Dataset records
::::::::::

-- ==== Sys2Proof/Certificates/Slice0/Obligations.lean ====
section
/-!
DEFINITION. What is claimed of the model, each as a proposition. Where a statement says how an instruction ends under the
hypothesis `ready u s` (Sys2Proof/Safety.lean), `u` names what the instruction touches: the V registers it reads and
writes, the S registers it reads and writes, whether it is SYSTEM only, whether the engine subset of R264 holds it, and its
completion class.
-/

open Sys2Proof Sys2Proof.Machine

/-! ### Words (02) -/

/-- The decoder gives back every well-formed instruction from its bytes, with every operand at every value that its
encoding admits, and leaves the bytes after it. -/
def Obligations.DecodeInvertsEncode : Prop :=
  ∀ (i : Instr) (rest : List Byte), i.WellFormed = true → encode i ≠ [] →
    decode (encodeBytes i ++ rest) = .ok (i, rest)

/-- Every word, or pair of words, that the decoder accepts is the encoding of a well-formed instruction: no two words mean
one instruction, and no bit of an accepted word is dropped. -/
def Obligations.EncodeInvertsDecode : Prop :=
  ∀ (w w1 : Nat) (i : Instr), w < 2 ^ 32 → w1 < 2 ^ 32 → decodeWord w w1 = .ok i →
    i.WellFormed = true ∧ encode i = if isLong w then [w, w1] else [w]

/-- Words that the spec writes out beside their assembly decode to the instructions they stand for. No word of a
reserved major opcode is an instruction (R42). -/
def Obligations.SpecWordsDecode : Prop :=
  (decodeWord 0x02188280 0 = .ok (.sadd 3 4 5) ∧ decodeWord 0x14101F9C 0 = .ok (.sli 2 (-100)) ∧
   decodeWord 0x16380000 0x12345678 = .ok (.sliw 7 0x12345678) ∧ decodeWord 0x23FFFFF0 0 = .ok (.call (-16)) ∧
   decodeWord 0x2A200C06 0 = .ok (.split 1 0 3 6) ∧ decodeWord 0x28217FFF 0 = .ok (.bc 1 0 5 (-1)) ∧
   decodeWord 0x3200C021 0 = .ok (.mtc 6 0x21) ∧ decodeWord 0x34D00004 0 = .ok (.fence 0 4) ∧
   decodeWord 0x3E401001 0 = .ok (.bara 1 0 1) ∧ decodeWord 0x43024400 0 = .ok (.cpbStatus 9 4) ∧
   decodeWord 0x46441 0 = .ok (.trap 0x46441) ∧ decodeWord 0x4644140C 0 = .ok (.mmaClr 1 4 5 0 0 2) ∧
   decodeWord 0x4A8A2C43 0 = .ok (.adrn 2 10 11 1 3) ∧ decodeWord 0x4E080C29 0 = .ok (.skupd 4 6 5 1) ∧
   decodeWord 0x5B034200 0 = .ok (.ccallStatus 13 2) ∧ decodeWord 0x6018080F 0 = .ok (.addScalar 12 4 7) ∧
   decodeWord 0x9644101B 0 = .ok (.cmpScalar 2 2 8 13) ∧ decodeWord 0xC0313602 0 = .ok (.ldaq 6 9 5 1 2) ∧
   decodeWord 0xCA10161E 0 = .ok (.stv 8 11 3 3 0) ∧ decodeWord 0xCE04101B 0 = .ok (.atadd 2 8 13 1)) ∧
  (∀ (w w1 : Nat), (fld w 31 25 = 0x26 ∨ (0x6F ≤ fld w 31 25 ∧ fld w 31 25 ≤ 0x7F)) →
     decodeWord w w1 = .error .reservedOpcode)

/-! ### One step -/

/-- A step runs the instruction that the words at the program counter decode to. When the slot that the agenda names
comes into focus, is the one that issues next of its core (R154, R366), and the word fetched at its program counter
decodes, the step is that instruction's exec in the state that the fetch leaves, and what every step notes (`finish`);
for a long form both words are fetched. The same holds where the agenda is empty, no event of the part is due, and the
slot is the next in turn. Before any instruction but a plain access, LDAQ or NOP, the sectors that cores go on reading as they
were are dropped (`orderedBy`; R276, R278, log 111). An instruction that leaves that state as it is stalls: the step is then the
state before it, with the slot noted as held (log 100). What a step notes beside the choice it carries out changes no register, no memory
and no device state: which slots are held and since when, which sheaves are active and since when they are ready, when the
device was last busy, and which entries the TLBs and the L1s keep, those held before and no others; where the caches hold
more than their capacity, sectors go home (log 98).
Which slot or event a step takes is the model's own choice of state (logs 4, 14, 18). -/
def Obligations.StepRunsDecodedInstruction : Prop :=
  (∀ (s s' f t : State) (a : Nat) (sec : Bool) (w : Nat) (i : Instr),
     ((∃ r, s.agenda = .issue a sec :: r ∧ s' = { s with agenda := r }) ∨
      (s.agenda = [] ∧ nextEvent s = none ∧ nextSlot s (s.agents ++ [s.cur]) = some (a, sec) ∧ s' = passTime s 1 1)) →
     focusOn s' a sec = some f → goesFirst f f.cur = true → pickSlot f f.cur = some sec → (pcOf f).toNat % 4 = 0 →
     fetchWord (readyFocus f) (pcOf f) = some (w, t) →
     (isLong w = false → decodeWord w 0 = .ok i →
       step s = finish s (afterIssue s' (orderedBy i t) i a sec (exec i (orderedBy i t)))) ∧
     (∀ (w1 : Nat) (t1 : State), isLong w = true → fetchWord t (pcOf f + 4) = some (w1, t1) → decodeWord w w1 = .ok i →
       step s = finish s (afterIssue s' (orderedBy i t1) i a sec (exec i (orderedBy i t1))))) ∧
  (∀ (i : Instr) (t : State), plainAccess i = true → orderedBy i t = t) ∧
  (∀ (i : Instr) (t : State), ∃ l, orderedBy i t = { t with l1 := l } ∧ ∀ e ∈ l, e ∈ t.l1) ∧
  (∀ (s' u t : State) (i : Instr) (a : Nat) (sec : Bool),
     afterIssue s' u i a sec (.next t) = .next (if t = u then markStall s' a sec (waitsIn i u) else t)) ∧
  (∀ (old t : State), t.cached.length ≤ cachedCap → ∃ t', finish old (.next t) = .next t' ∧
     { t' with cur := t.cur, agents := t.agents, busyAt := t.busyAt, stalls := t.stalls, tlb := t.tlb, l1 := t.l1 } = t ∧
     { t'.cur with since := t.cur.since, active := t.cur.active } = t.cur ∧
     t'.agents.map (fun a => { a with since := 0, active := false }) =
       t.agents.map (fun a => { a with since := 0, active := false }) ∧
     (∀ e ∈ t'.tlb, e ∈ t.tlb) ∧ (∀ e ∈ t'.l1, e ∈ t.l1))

::::::::::

WHAT NEEDS TO BE DONE » Could you return exactly the lines above from the line with "def Obligations.EncodeInvertsDecode : Prop" to the line with "the agenda names", both included, and nothing else?

RESPONSE »
def Obligations.EncodeInvertsDecode : Prop :=
  ∀ (w w1 : Nat) (i : Instr), w < 2 ^ 32 → w1 < 2 ^ 32 → decodeWord w w1 = .ok i →
    i.WellFormed = true ∧ encode i = if isLong w then [w, w1] else [w]

/-- Words that the spec writes out beside their assembly decode to the instructions they stand for. No word of a
reserved major opcode is an instruction (R42). -/
def Obligations.SpecWordsDecode : Prop :=
  (decodeWord 0x02188280 0 = .ok (.sadd 3 4 5) ∧ decodeWord 0x14101F9C 0 = .ok (.sli 2 (-100)) ∧
   decodeWord 0x16380000 0x12345678 = .ok (.sliw 7 0x12345678) ∧ decodeWord 0x23FFFFF0 0 = .ok (.call (-16)) ∧
   decodeWord 0x2A200C06 0 = .ok (.split 1 0 3 6) ∧ decodeWord 0x28217FFF 0 = .ok (.bc 1 0 5 (-1)) ∧
   decodeWord 0x3200C021 0 = .ok (.mtc 6 0x21) ∧ decodeWord 0x34D00004 0 = .ok (.fence 0 4) ∧
   decodeWord 0x3E401001 0 = .ok (.bara 1 0 1) ∧ decodeWord 0x43024400 0 = .ok (.cpbStatus 9 4) ∧
   decodeWord 0x46441 0 = .ok (.trap 0x46441) ∧ decodeWord 0x4644140C 0 = .ok (.mmaClr 1 4 5 0 0 2) ∧
   decodeWord 0x4A8A2C43 0 = .ok (.adrn 2 10 11 1 3) ∧ decodeWord 0x4E080C29 0 = .ok (.skupd 4 6 5 1) ∧
   decodeWord 0x5B034200 0 = .ok (.ccallStatus 13 2) ∧ decodeWord 0x6018080F 0 = .ok (.addScalar 12 4 7) ∧
   decodeWord 0x9644101B 0 = .ok (.cmpScalar 2 2 8 13) ∧ decodeWord 0xC0313602 0 = .ok (.ldaq 6 9 5 1 2) ∧
   decodeWord 0xCA10161E 0 = .ok (.stv 8 11 3 3 0) ∧ decodeWord 0xCE04101B 0 = .ok (.atadd 2 8 13 1)) ∧
  (∀ (w w1 : Nat), (fld w 31 25 = 0x26 ∨ (0x6F ≤ fld w 31 25 ∧ fld w 31 25 ≤ 0x7F)) →
     decodeWord w w1 = .error .reservedOpcode)

/-! ### One step -/

/-- A step runs the instruction that the words at the program counter decode to. When the slot that the agenda names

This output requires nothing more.